Common mistake: Not defining 'Confidential Information' and relying on a blanket 'everything is confidential' approach. Courts apply a reasonableness test β€” an overbroad definition risks making the entire confidentiality clause unenforceable.

Intellectual property assignment

In plain language: Assigns to the company all work product, ideas, introductions, and developments the advisor creates in connection with the advisory role.

Sample language
Advisor agrees that all work product, inventions, and developments conceived or created by Advisor in connection with the advisory services are the sole property of the Company and are hereby irrevocably assigned to the Company.

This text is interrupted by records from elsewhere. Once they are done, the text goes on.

-- ==== Sys2Proof/Machine/Integer.lean ====
section
/-! DEFINITION. Moves, integer arithmetic, logic, shifts, bit fields, comparison and address arithmetic (R84 to R96). -/
namespace Sys2Proof.Machine
open Sys2Proof

/-- The range of an integer type's elements. -/
def tyLo (t : Ty) : Int := if tySigned t then -(2 ^ (tyWidth t - 1) : Nat) else 0
def tyHi (t : Ty) : Int := if tySigned t then (2 ^ (tyWidth t - 1) : Nat) - 1 else (2 ^ tyWidth t : Nat) - 1

/-- How an exact element result is written (R88). -/
def storeInt (t : Ty) (saturate : Bool) (x : Int) : Nat := wrap (if saturate then sat x (tyLo t) (tyHi t) else x) (tyWidth t)

/-- Element by element over one, two and three operands. -/
def elems1 (t : Ty) (f : Int → Nat) (a : Nat) : Nat :=
  packElems (tyWidth t) ((elemsOf (tyWidth t) (tyElems t) a).map fun x => f (elemVal t x))
def elems2 (t : Ty) (f : Int → Int → Nat) (a b : Nat) : Nat := zipElems t (fun x y => f (elemVal t x) (elemVal t y)) a b
def elems3 (t : Ty) (f : Int → Int → Int → Nat) (a b c : Nat) : Nat :=
  let w := tyWidth t
  let n := tyElems t
  packElems w ((List.zip (elemsOf w n a) (List.zip (elemsOf w n b) (elemsOf w n c))).map fun e =>
    f (elemVal t e.1) (elemVal t e.2.1) (elemVal t e.2.2))

/-- Two-operand integer arithmetic (Table 4.3). -/
def Ctx.arith2 (c : Ctx) (f : Int → Int → Int) : Eff :=
  c.alu fun l => elems2 c.w.ty (fun x y => storeInt c.w.ty (bit78 c.w) (f x y)) (c.a l) (c.b l)
def Ctx.arith1 (c : Ctx) (f : Int → Int) : Eff :=
  c.alu fun l => elems1 c.w.ty (fun x => storeInt c.w.ty (bit78 c.w) (f x)) (c.a l)

/-- Quotient and remainder of R89. -/
def divOf (a b : Int) (w : Nat) : Int := if b = 0 then (2 ^ w : Nat) - 1 else Int.tdiv a b
def remOf (a b : Int) : Int := if b = 0 then a else a - Int.tdiv a b * b

def execNop (w : Fields) (s : State) : Host.Outcome State Fault Refusal := runInstr (.nop w) (fun c => .done c.s) s

/-- R85. -/
def execMov (w : Fields) (s : State) : Host.Outcome State Fault Refusal :=
  runInstr (.mov w) (fun c => c.alu fun l => c.a l) s

/-- R86. -/
def execMovi (w : Fields) (s : State) : Host.Outcome State Fault Refusal :=
  runInstr (.movi w) (fun c => c.alu fun _ => wrap (simm c.w) (tyWidth c.w.ty)) s

def movhVal (a n v : Nat) : Nat := a - a / 2 ^ (16 * n) % 2 ^ 16 * 2 ^ (16 * n) + v * 2 ^ (16 * n)
def execMovh (w : Fields) (s : State) : Host.Outcome State Fault Refusal :=
  runInstr (.movh w) (fun c => c.alu fun l => movhVal (c.a l) (vr c.w) (c.w.imm.toNat % 2 ^ 16)) s

/-- R87. -/
def execSel (w : Fields) (s : State) : Host.Outcome State Fault Refusal :=
  runInstr (.sel w) (fun c => c.alu fun l => if c.pred (opC c.w) l then c.a l else c.b l) s

def execIadd (w : Fields) (s : State) : Host.Outcome State Fault Refusal := runInstr (.iadd w) (fun c => c.arith2 (· + ·)) s
def execIsub (w : Fields) (s : State) : Host.Outcome State Fault Refusal := runInstr (.isub w) (fun c => c.arith2 (· - ·)) s
def execImul (w : Fields) (s : State) : Host.Outcome State Fault Refusal := runInstr (.imul w) (fun c => c.arith2 (· * ·)) s
def execImulh (w : Fields) (s : State) : Host.Outcome State Fault Refusal :=
  runInstr (.imulh w) (fun c => c.arith2 fun x y => (x * y) / (2 ^ tyWidth c.w.ty : Nat)) s
def execImad (w : Fields) (s : State) : Host.Outcome State Fault Refusal :=
  runInstr (.imad w) (fun c => c.alu fun l =>
    elems3 c.w.ty (fun x y z => storeInt c.w.ty (bit78 c.w) (x * y + z)) (c.a l) (c.b l) (c.c' l)) s

/-- R89. -/
def execIdiv (w : Fields) (s : State) : Host.Outcome State Fault Refusal :=
  runInstr (.idiv w) (fun c => c.long (tyRegs c.w.ty) fun l =>
    elems2 c.w.ty (fun x y => wrap (divOf x y (tyWidth c.w.ty)) (tyWidth c.w.ty)) (c.a l) (c.b l)) s
def execIrem (w : Fields) (s : State) : Host.Outcome State Fault Refusal :=
  runInstr (.irem w) (fun c => c.long (tyRegs c.w.ty) fun l =>
    elems2 c.w.ty (fun x y => wrap (remOf x y) (tyWidth c.w.ty)) (c.a l) (c.b l)) s

def execImin (w : Fields) (s : State) : Host.Outcome State Fault Refusal := runInstr (.imin w) (fun c => c.arith2 min) s
def execImax (w : Fields) (s : State) : Host.Outcome State Fault Refusal := runInstr (.imax w) (fun c => c.arith2 max) s
def execIabs (w : Fields) (s : State) : Host.Outcome State Fault Refusal :=
  runInstr (.iabs w) (fun c => c.arith1 fun x => (x.natAbs : Int)) s
def execIneg (w : Fields) (s : State) : Host.Outcome State Fault Refusal := runInstr (.ineg w) (fun c => c.arith1 fun x => -x) s

/-- Table 4.4. -/
def execAndb (w : Fields) (s : State) : Host.Outcome State Fault Refusal :=
  runInstr (.andb w) (fun c => c.alu fun l => Nat.land (c.a l) (c.b l)) s
def execOrb (w : Fields) (s : State) : Host.Outcome State Fault Refusal :=
  runInstr (.orb w) (fun c => c.alu fun l => Nat.lor (c.a l) (c.b l)) s
def execXorb (w : Fields) (s : State) : Host.Outcome State Fault Refusal :=
  runInstr (.xorb w) (fun c => c.alu fun l => Nat.xor (c.a l) (c.b l)) s
def execAndn (w : Fields) (s : State) : Host.Outcome State Fault Refusal :=
  runInstr (.andn w) (fun c => c.alu fun l => Nat.xor (c.a l) (Nat.land (c.a l) (c.b l))) s

/-- R91: shifts of a w-bit value by n. -/
def shlVal (w a n : Nat) : Nat := if w ≤ n then 0 else a * 2 ^ n % 2 ^ w
def shrVal (w a n : Nat) : Nat := if w ≤ n then 0 else a / 2 ^ n
def sarVal (w a n : Nat) : Nat := wrap (sext a w / (2 ^ Nat.min n (w - 1) : Nat)) w
def rotVal (w a n : Nat) : Nat :=
  let m := n % w
  (a * 2 ^ m + a / 2 ^ (w - m)) % 2 ^ w

def execShl (w : Fields) (s : State) : Host.Outcome State Fault Refusal :=
  runInstr (.shl w) (fun c => c.alu fun l => shlVal (tyWidth c.w.ty) (c.a l) (c.b32 l)) s
def execShr (w : Fields) (s : State) : Host.Outcome State Fault Refusal :=
  runInstr (.shr w) (fun c => c.alu fun l => shrVal (tyWidth c.w.ty) (c.a l) (c.b32 l)) s
def execSar (w : Fields) (s : State) : Host.Outcome State Fault Refusal :=
  runInstr (.sar w) (fun c => c.alu fun l => sarVal (tyWidth c.w.ty) (c.a l) (c.b32 l)) s
def execRot (w : Fields) (s : State) : Host.Outcome State Fault Refusal :=
  runInstr (.rot w) (fun c => c.alu fun l => rotVal (tyWidth c.w.ty) (c.a l) (c.b32 l)) s

/-- R92: the position and length a field control selects. -/
def fieldOf (w ctl : Nat) : Nat × Nat :=
  let pos := ctl % 256
  (pos, if w ≤ pos then 0 else Nat.min (ctl / 256 % 256) (w - pos))
def bfxVal (t : Ty) (a ctl : Nat) : Nat :=
  let (pos, n) := fieldOf (tyWidth t) ctl
  if n = 0 then 0
  else
    let f := a / 2 ^ pos % 2 ^ n
    if tySigned t then wrap (sext f n) (tyWidth t) else f
def bfiVal (w a b ctl : Nat) : Nat :=
  let (pos, n) := fieldOf w ctl
  let old := a / 2 ^ pos % 2 ^ n
  a - old * 2 ^ pos + b % 2 ^ n * 2 ^ pos

def execBfx (w : Fields) (s : State) : Host.Outcome State Fault Refusal :=
  runInstr (.bfx w) (fun c => c.alu fun l => bfxVal c.w.ty (c.a l) (c.b32 l)) s
def execBfi (w : Fields) (s : State) : Host.Outcome State Fault Refusal :=
  runInstr (.bfi w) (fun c => c.alu fun l => bfiVal (tyWidth c.w.ty) (c.a l) (c.b l) (c.c32 l)) s

/-- Counts and reversal over the low w bits. -/
def popcount (w a : Nat) : Nat := ((List.range w).filter fun i => a.testBit i).length
def clzVal (w a : Nat) : Nat := if a = 0 then w else w - 1 - a.log2
def brevVal (w a : Nat) : Nat := (List.range w).foldl (fun r i => r + (if a.testBit i then 2 ^ (w - 1 - i) else 0)) 0

def execPopc (w : Fields) (s : State) : Host.Outcome State Fault Refusal :=
  runInstr (.popc w) (fun c => c.alu fun l => popcount (tyWidth c.w.ty) (c.a l)) s
def execClz (w : Fields) (s : State) : Host.Outcome State Fault Refusal :=
  runInstr (.clz w) (fun c => c.alu fun l => clzVal (tyWidth c.w.ty) (c.a l)) s
def execBrev (w : Fields) (s : State) : Host.Outcome State Fault Refusal :=
  runInstr (.brev w) (fun c => c.alu fun l => brevVal (tyWidth c.w.ty) (c.a l)) s

/-- Table 4.5. -/
def intCond (code : Nat) (a b : Int) : Bool :=
  match code with
  | 1 => a == b
  | 2 => a != b
  | 3 => decide (a < b)
  | 4 => decide (a ≤ b)
  | 5 => decide (b < a)
  | 6 => decide (b ≤ a)
  | _ => true

/-- The optional third predicate of a comparison. -/
def Ctx.andC (c : Ctx) (l : Nat) : Bool := !cimm c.w || c.pred (opC c.w) l

/-- R94. -/
def execIcmp (w : Fields) (s : State) : Host.Outcome State Fault Refusal :=
  runInstr (.icmp w) (fun c => c.alu fun l =>
    (intCond (vr c.w) (elemVal c.w.ty (c.a l)) (elemVal c.w.ty (c.b l)) && c.andC l).toNat) s

/-- R95. -/
def isatVal (t : Ty) (a n : Nat) : Nat :=
  let w := tyWidth t
  let x := sext a w
  if n = 0 then 0
  else if tySigned t then
    if w ≤ n then wrap x w else wrap (sat x (-(2 ^ (n - 1) : Nat)) ((2 ^ (n - 1) : Nat) - 1)) w
  else wrap (sat x 0 ((2 ^ Nat.min n (w - 1) : Nat) - 1)) w

/-- B is read under TYPE, its bits [31:0] giving the count (log 22). -/
def execIsat (w : Fields) (s : State) : Host.Outcome State Fault Refusal :=
  runInstr (.isat w) (fun c => c.alu fun l => isatVal c.w.ty (c.a l) (c.b l % 2 ^ 32)) s

/-- R96. -/
def execLea (w : Fields) (s : State) : Host.Outcome State Fault Refusal :=
  runInstr (.lea w) (fun c => c.alu fun l =>
    wrap ((c.a l : Int) + (c.b l * 2 ^ vr c.w : Nat) + simm c.w) (tyWidth c.w.ty)) s

end Sys2Proof.Machine
end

Common mistake: No IP assignment clause at all. An advisor who develops a product concept, sales framework, or technical architecture without an assignment clause may retain personal ownership β€” creating a dispute at acquisition or funding.

Conflict of interest and exclusivity

In plain language: Requires the advisor to disclose any existing or future relationships with competitors and, if applicable, restricts them from advising competing companies during the engagement.

Sample language
Advisor represents that Advisor has disclosed all existing material business relationships, including advisory roles, directorships, and equity positions. Advisor shall promptly disclose any future relationship that reasonably constitutes a conflict of interest with the Company's business.

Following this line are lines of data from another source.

-- ==== Sys2Proof/Machine/Scratch.lean ====
section
/-! DEFINITION. Scratchpad loads and stores, atomics, compare and swap, and bank operations (R242 to R248). -/
namespace Sys2Proof.Machine
open Sys2Proof

/-- R242. -/
def execLds (w : Fields) (s : State) : Host.Outcome State Fault Refusal :=
  runInstr (.lds w) (fun c => c.scratch (accessSize c.w) (accessSize c.w) fun s acc => c.loadOver s acc) s
def execSts (w : Fields) (s : State) : Host.Outcome State Fault Refusal :=
  runInstr (.sts w) (fun c => c.regional
    (c.scratchOn c.lanes (accessSize c.w) (accessSize c.w) fun s acc => c.storeOver s acc c.storeData)) s

/-- The passing lanes of an atomic in ascending order: each step's old value (R245). -/
def atomLanes (c : Ctx) (kind op : Nat) (arg second : Nat → Nat) : State → List (Nat × Place) → List (Nat × Nat) × State
  | s, [] => ([], s)
  | s, (l, p) :: rest =>
    let (old, s) := atomAt s c.who kind op c.w.ty p (arg l) (second l)
    let (vs, s) := atomLanes c kind op arg second s rest
    ((l, old) :: vs, s)

/-- An atomic over accesses whose checks are made: held in a region, else performed with its old values as result. -/
def Ctx.atomOver (c : Ctx) (kind op : Nat) (arg second : Nat → Nat) (result : Bool) (s : State) (acc : List Access) : Eff :=
  let good := goodOf acc
  match c.g.region with
  | some _ =>
    c.emit s (if good.isEmpty then [] else [.atomic kind op c.w.ty (good.map fun e => (e.2, arg e.1, second e.1))]) fun s =>
      let cells : List RegCell := []
      c.endLanes (if result then writeLong s c.ag cells else s) acc
  | none =>
    let s := drainCommitted s c.ag.core c.ag.slot
    let (vs, s) := atomLanes c kind op arg second s good
    let cells := destCells { c with lanes := good.map (·.1) } c.w.ty (tyRegs c.w.ty) fun l => valueIn vs l
    c.endLanes (if result then writeLong s c.ag cells else s) acc

/-- R241: inside a region an atomic names the zero class as its destination. -/
def Ctx.atomRegion (c : Ctx) (e : Eff) : Eff :=
  if c.outsideHarvest then c.trap fIllegalOp
  else if c.g.region.isSome && opndCls c.w.d != .zero then c.trap fIllegalOperand
  else e

/-- R244, R245. -/
def execAtom (w : Fields) (s : State) : Host.Outcome State Fault Refusal :=
  runInstr (.atom w) (fun c => c.atomRegion (c.global (c.capAt c.w.a) (atomSize c.w.ty) (atomSize c.w.ty) permA
    (c.atomOver 0 (vr c.w) c.c' (fun _ => 0) true))) s
def execAtoms (w : Fields) (s : State) : Host.Outcome State Fault Refusal :=
  runInstr (.atoms w) (fun c => c.atomRegion (c.scratch (atomSize c.w.ty) (atomSize c.w.ty)
    (c.atomOver 0 (vr c.w) c.c' (fun _ => 0) true))) s

/-- The pair group of R247: compare value and swap value. -/
def Ctx.casPair (c : Ctx) (lane : Nat) : Nat × Nat :=
  match opC c.w with
  | .v n =>
    if tyRegs c.w.ty = 2 then (readV c n.toNat lane 2, readV c (n.toNat + 2) lane 2)
    else (readV c n.toNat lane 1, readV c (n.toNat + 1) lane 1)
  | .k n =>
    let k (i : Nat) : Nat := c.readSplit (.k (n.toNat + i)) lane
    if tyRegs c.w.ty = 2 then (k 0, k 1) else (k 0 % 2 ^ 32, k 0 / 2 ^ 32)
  | _ => (0, 0)

/-- R247. -/
def execCas (w : Fields) (s : State) : Host.Outcome State Fault Refusal :=
  runInstr (.cas w) (fun c => c.atomRegion (c.global (c.capAt c.w.a) (atomSize c.w.ty) (atomSize c.w.ty) permA
    (c.atomOver 1 0 (fun l => (c.casPair l).1) (fun l => (c.casPair l).2) true))) s
def execCass (w : Fields) (s : State) : Host.Outcome State Fault Refusal :=
  runInstr (.cass w) (fun c => c.atomRegion (c.scratch (atomSize c.w.ty) (atomSize c.w.ty)
    (c.atomOver 1 0 (fun l => (c.casPair l).1) (fun l => (c.casPair l).2) true))) s

/-- R248. -/
def execBankop (w : Fields) (s : State) : Host.Outcome State Fault Refusal :=
  runInstr (.bankop w) (fun c => c.regional (c.scratchOn c.lanes 4 4 (c.atomOver 2 (vr c.w) c.a (fun _ => 0) false))) s
def execBankopSadd (w : Fields) (s : State) : Host.Outcome State Fault Refusal :=
  runInstr (.bankopSadd w) (fun c => c.regional (c.scratchOn c.lanes 4 4 (c.atomOver 2 0 c.a c.c' false))) s

end Sys2Proof.Machine
end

Common mistake: Including a broad exclusivity clause that prevents the advisor from advising any company in a broadly defined space. Most experienced advisors serve multiple companies β€” excessive restrictions will cause them to decline or breach the agreement.

Term and termination

In plain language: States the initial length of the engagement β€” typically one to two years β€” and allows either party to terminate with written notice, with provisions for what happens to vested and unvested equity on exit.

Sample language
This Agreement shall commence on the Effective Date and continue for [12] months unless earlier terminated. Either party may terminate this Agreement upon [30] days' written notice. Upon termination, vested options shall remain exercisable for [90] days; all unvested options shall be forfeited immediately.

Common mistake: Not specifying the fate of unvested equity on termination. If the agreement is silent, the advisor may claim entitlement to accelerated vesting or argue that equity is a deferred compensation obligation β€” creating a costly dispute.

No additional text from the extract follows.